Please report each line of the data below that contains "some".
START Material provided
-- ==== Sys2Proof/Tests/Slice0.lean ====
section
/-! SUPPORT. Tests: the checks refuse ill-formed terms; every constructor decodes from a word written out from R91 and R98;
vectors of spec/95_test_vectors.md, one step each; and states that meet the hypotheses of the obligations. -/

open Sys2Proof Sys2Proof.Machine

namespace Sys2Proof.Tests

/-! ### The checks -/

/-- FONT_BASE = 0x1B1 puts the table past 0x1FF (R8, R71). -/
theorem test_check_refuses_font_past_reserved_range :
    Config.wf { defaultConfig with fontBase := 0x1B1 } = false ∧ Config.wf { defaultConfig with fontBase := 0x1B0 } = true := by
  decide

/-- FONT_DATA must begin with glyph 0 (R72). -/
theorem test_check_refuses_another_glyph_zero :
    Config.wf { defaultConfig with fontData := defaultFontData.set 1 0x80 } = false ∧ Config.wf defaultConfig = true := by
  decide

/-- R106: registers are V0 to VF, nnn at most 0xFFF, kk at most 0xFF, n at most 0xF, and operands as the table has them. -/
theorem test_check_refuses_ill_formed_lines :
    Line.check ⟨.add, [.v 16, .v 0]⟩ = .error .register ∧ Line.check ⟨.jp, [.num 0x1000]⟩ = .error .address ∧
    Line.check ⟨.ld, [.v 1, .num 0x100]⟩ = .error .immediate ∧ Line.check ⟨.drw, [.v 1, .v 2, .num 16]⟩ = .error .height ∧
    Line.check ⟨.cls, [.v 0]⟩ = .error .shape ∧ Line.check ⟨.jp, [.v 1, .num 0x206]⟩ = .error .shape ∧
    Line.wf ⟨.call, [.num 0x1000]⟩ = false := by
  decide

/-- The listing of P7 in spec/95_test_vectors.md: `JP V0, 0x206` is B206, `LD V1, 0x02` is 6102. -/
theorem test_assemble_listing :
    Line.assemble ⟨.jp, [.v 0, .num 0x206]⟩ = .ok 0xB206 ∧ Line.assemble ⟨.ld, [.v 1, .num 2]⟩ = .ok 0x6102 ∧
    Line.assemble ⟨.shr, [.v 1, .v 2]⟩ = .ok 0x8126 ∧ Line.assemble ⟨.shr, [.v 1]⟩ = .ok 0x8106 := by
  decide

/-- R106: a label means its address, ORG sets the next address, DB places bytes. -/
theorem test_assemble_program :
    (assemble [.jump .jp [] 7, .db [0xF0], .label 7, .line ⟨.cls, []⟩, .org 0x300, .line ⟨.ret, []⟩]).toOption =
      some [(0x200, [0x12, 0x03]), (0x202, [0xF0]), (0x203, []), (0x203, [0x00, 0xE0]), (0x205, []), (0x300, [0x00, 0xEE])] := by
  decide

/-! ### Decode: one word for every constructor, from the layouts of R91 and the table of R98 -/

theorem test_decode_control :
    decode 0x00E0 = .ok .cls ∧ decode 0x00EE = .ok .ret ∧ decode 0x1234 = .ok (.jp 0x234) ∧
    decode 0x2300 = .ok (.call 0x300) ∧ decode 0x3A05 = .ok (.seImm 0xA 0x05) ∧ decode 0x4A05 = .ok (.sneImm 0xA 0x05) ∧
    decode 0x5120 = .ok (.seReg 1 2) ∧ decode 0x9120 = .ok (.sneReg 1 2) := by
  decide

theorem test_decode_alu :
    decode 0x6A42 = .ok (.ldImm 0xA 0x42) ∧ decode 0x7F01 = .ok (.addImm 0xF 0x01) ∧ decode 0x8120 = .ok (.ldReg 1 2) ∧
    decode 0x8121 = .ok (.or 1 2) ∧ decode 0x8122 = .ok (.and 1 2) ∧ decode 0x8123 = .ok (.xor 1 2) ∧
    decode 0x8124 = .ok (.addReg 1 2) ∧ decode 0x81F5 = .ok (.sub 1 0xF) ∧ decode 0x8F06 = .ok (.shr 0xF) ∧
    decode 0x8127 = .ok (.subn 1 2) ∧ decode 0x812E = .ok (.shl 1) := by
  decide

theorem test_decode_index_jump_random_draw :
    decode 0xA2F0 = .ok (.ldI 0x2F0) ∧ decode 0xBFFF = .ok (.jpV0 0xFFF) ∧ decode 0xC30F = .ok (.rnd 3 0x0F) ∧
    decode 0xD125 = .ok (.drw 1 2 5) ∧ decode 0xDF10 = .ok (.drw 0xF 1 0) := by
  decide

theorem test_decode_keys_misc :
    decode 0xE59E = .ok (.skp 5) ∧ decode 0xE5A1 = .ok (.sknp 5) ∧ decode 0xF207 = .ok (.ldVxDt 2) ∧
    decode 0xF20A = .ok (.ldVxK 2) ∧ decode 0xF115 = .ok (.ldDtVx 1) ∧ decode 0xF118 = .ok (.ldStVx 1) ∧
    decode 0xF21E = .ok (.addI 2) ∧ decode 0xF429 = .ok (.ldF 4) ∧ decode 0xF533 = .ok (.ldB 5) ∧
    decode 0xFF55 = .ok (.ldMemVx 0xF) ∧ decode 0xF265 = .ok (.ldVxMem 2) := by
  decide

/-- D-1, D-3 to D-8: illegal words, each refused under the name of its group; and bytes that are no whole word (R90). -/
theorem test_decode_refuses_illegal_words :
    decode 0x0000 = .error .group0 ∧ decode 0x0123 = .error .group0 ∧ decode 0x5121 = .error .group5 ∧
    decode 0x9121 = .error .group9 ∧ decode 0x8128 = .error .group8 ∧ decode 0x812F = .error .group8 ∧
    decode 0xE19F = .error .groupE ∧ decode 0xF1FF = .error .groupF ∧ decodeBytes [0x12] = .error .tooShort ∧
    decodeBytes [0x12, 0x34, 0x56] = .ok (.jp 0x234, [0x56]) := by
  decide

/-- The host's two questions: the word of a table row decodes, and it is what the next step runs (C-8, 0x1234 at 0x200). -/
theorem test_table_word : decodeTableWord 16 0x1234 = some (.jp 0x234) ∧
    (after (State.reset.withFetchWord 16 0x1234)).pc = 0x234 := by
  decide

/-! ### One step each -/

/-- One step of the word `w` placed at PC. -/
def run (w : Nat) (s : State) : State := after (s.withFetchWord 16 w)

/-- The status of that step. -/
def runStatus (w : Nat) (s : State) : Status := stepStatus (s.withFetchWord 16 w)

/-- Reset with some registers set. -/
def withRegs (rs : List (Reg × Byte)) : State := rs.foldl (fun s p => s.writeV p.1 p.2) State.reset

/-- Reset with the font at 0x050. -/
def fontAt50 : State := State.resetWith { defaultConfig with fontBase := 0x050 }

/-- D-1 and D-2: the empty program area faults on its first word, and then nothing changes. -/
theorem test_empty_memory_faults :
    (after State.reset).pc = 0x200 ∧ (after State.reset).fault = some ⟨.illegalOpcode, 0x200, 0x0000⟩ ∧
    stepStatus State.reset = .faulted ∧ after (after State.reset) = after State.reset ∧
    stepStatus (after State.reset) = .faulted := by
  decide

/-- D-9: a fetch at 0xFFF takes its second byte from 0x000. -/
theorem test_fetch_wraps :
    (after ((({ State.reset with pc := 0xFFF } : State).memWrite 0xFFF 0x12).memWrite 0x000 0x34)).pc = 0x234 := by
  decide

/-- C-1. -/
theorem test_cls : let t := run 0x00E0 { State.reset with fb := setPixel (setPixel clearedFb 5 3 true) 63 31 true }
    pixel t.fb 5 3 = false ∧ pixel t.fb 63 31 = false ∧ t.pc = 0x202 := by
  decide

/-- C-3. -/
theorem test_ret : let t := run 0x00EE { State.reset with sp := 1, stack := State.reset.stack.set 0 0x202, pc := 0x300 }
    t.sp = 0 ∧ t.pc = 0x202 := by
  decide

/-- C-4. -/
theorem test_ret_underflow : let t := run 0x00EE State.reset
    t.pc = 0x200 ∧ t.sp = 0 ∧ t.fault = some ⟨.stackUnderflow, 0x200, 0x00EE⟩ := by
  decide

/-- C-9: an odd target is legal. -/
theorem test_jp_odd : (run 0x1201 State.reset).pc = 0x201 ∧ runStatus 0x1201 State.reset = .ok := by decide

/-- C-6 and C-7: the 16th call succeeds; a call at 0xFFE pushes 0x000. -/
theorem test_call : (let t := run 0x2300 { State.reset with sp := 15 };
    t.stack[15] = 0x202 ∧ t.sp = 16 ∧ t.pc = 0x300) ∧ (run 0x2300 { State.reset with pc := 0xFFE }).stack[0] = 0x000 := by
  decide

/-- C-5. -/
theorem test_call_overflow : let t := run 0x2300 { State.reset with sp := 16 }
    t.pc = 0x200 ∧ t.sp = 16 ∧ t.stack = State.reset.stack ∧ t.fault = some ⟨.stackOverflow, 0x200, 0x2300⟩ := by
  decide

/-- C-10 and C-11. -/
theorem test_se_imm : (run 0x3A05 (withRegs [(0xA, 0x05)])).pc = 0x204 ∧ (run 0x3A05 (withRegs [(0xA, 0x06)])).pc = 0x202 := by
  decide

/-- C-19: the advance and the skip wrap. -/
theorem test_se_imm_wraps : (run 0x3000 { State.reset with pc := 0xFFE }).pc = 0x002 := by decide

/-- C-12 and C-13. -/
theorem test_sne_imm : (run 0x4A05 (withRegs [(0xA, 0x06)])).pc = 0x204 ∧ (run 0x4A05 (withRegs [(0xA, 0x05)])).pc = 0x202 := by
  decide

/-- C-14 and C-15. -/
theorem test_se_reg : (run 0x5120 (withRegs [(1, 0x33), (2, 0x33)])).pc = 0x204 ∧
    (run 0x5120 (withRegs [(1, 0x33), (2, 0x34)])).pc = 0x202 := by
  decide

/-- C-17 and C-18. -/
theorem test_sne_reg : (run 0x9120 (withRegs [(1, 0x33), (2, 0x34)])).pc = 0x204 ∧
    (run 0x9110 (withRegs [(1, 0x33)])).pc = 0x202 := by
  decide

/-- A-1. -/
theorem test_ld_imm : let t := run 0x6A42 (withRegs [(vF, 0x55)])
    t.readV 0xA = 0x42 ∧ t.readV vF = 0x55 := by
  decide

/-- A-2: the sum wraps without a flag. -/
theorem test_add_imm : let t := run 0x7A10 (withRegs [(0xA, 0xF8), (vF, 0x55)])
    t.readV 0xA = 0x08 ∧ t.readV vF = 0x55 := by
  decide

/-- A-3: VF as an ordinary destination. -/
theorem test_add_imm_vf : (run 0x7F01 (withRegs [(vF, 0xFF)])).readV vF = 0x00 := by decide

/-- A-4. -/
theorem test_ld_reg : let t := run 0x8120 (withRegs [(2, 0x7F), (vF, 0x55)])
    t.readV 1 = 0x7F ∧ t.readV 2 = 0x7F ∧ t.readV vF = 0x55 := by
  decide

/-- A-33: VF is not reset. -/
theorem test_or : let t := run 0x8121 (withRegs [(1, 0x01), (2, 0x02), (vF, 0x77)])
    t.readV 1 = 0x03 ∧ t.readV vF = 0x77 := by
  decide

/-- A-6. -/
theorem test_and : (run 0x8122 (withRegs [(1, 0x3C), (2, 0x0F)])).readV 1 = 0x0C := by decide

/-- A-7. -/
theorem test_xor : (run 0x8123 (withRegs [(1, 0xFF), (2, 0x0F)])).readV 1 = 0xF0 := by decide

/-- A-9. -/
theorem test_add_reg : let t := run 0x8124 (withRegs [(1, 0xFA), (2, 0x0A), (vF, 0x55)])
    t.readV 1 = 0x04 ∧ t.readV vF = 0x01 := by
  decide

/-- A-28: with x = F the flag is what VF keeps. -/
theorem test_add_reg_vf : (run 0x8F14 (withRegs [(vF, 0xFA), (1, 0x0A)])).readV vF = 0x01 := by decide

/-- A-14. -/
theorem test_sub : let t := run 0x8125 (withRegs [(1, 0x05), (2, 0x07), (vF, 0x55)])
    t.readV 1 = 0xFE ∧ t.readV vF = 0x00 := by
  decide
END Material provided
(Answer to this exercise):
      some [(0x200, [0x12, 0x03]), (0x202, [0xF0]), (0x203, []), (0x203, [0x00, 0xE0]), (0x205, []), (0x300, [0x00, 0xEE])] := by
theorem test_table_word : decodeTableWord 16 0x1234 = some (.jp 0x234) ∧
/-- Reset with some registers set. -/
    (after State.reset).pc = 0x200 ∧ (after State.reset).fault = some ⟨.illegalOpcode, 0x200, 0x0000⟩ ∧
    t.pc = 0x200 ∧ t.sp = 0 ∧ t.fault = some ⟨.stackUnderflow, 0x200, 0x00EE⟩ := by
    t.pc = 0x200 ∧ t.sp = 16 ∧ t.stack = State.reset.stack ∧ t.fault = some ⟨.stackOverflow, 0x200, 0x2300⟩ := by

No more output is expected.